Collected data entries

@[simp] theorem State.setField_pending (s : State) (k hi lo x : Nat) : (s.setField k hi lo x).pending = s.pending := rfl
@[simp] theorem State.setField_latch (s : State) (k hi lo x : Nat) : (s.setField k hi lo x).latch = s.latch := rfl
@[simp] theorem State.setField_held (s : State) (k hi lo x : Nat) : (s.setField k hi lo x).held = s.held := rfl
@[simp] theorem State.setField_mem (s : State) (k hi lo x : Nat) : (s.setField k hi lo x).mem = s.mem := rfl
@[simp] theorem State.setField_pace (s : State) (k hi lo x : Nat) : (s.setField k hi lo x).pace = s.pace := rfl
@[simp] theorem State.setField_flt (s : State) (k hi lo x : Nat) : (s.setField k hi lo x).flt = s.flt := rfl
@[simp] theorem State.setField_host (s : State) (k hi lo x : Nat) : (s.setField k hi lo x).host = s.host := rfl
@[simp] theorem State.setField_xlat (s : State) (k hi lo x : Nat) : (s.setField k hi lo x).xlat = s.xlat := rfl
@[simp] theorem State.setField_sched (s : State) (k hi lo x : Nat) : (s.setField k hi lo x).sched = s.sched := rfl
@[simp] theorem State.setField_folio (s : State) (k hi lo x : Nat) : (s.setField k hi lo x).folio = s.folio := rfl
@[simp] theorem State.setField_tiles (s : State) (k hi lo x : Nat) : (s.setField k hi lo x).tiles = s.tiles := rfl
@[simp] theorem State.setField_saved (s : State) (k hi lo x : Nat) : (s.setField k hi lo x).saved = s.saved := rfl
@[simp] theorem State.setField_units (s : State) (k hi lo x : Nat) : (s.setField k hi lo x).units = s.units := rfl
@[simp] theorem State.setField_fab (s : State) (k hi lo x : Nat) : (s.setField k hi lo x).fab = s.fab := rfl
@[simp] theorem State.setField_caches (s : State) (k hi lo x : Nat) : (s.setField k hi lo x).caches = s.caches := rfl
@[simp] theorem State.setField_merges (s : State) (k hi lo x : Nat) : (s.setField k hi lo x).merges = s.merges := rfl
@[simp] theorem State.setField_memc (s : State) (k hi lo x : Nat) : (s.setField k hi lo x).memc = s.memc := rfl
@[simp] theorem State.setField_flash (s : State) (k hi lo x : Nat) : (s.setField k hi lo x).flash = s.flash := rfl
@[simp] theorem State.setField_nib (s : State) (k hi lo x : Nat) : (s.setField k hi lo x).nib = s.nib := rfl
@[simp] theorem State.setField_pins (s : State) (k hi lo x : Nat) : (s.setField k hi lo x).pins = s.pins := rfl
@[simp] theorem State.setField_free (s : State) (k hi lo x : Nat) : (s.setField k hi lo x).free = s.free := rfl
@[simp] theorem State.setField_out (s : State) (k hi lo x : Nat) : (s.setField k hi lo x).out = s.out := rfl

PROBLEM TO WORK ON
Please reproduce, exactly as they appear above, the lines from the line containing "s.units := rfl" up to and including the line containing "s.pins := rfl".

OUTPUT OF THE EXERCISE
@[simp] theorem State.setField_units (s : State) (k hi lo x : Nat) : (s.setField k hi lo x).units = s.units := rfl
@[simp] theorem State.setField_fab (s : State) (k hi lo x : Nat) : (s.setField k hi lo x).fab = s.fab := rfl
@[simp] theorem State.setField_caches (s : State) (k hi lo x : Nat) : (s.setField k hi lo x).caches = s.caches := rfl
@[simp] theorem State.setField_merges (s : State) (k hi lo x : Nat) : (s.setField k hi lo x).merges = s.merges := rfl
@[simp] theorem State.setField_memc (s : State) (k hi lo x : Nat) : (s.setField k hi lo x).memc = s.memc := rfl
@[simp] theorem State.setField_flash (s : State) (k hi lo x : Nat) : (s.setField k hi lo x).flash = s.flash := rfl
@[simp] theorem State.setField_nib (s : State) (k hi lo x : Nat) : (s.setField k hi lo x).nib = s.nib := rfl
@[simp] theorem State.setField_pins (s : State) (k hi lo x : Nat) : (s.setField k hi lo x).pins = s.pins := rfl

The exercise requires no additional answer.